▸ **TASK INPUTS**
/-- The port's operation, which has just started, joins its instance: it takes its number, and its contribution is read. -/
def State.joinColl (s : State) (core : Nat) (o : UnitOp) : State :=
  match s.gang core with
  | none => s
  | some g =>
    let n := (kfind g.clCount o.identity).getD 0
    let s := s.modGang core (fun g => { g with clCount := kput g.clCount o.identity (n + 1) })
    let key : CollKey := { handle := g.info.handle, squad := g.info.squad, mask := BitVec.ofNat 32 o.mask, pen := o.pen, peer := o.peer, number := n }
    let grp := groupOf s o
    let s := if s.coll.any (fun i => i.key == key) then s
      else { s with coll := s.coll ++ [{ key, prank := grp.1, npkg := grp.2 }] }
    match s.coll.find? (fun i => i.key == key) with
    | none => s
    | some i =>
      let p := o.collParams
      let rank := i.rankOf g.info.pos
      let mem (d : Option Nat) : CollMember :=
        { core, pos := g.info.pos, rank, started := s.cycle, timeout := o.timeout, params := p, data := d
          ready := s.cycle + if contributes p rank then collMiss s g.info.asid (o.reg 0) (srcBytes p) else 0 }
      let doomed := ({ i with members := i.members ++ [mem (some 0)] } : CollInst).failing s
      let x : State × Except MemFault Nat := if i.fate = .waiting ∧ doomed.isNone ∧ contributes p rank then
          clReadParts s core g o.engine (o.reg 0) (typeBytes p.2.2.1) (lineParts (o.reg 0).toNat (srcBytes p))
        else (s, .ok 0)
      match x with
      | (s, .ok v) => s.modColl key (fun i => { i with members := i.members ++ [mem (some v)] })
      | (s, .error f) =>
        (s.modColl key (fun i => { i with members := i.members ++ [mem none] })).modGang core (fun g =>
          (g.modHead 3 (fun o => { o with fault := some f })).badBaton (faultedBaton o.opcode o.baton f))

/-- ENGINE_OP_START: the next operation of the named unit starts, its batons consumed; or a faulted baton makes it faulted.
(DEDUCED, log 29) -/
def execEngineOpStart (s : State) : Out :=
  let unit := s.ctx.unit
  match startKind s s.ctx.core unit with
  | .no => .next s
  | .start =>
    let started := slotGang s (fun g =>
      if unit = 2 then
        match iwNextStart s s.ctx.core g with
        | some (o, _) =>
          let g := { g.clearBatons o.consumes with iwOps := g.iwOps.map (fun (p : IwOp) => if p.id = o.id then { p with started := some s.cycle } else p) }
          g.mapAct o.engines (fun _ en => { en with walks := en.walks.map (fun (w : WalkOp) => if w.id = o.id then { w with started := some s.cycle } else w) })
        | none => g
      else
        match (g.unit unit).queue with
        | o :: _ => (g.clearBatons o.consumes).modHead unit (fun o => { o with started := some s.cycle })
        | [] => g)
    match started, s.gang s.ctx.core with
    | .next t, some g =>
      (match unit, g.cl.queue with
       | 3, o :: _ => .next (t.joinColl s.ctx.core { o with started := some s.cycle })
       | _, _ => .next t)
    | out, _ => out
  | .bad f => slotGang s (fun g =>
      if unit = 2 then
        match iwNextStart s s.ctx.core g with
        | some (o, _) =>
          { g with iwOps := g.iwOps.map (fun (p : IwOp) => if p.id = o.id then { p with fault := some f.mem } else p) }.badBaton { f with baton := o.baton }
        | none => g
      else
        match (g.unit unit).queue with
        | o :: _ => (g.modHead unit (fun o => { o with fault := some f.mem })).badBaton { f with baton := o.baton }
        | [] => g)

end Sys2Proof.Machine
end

▸ **YOUR INSTRUCTIONS**
Pull out every line of the entries that includes the word "State".

▸ **TASK ANSWER**
def State.joinColl (s : State) (core : Nat) (o : UnitOp) : State :=
      let x : State × Except MemFault Nat := if i.fate = .waiting ∧ doomed.isNone ∧ contributes p rank then
def execEngineOpStart (s : State) : Out :=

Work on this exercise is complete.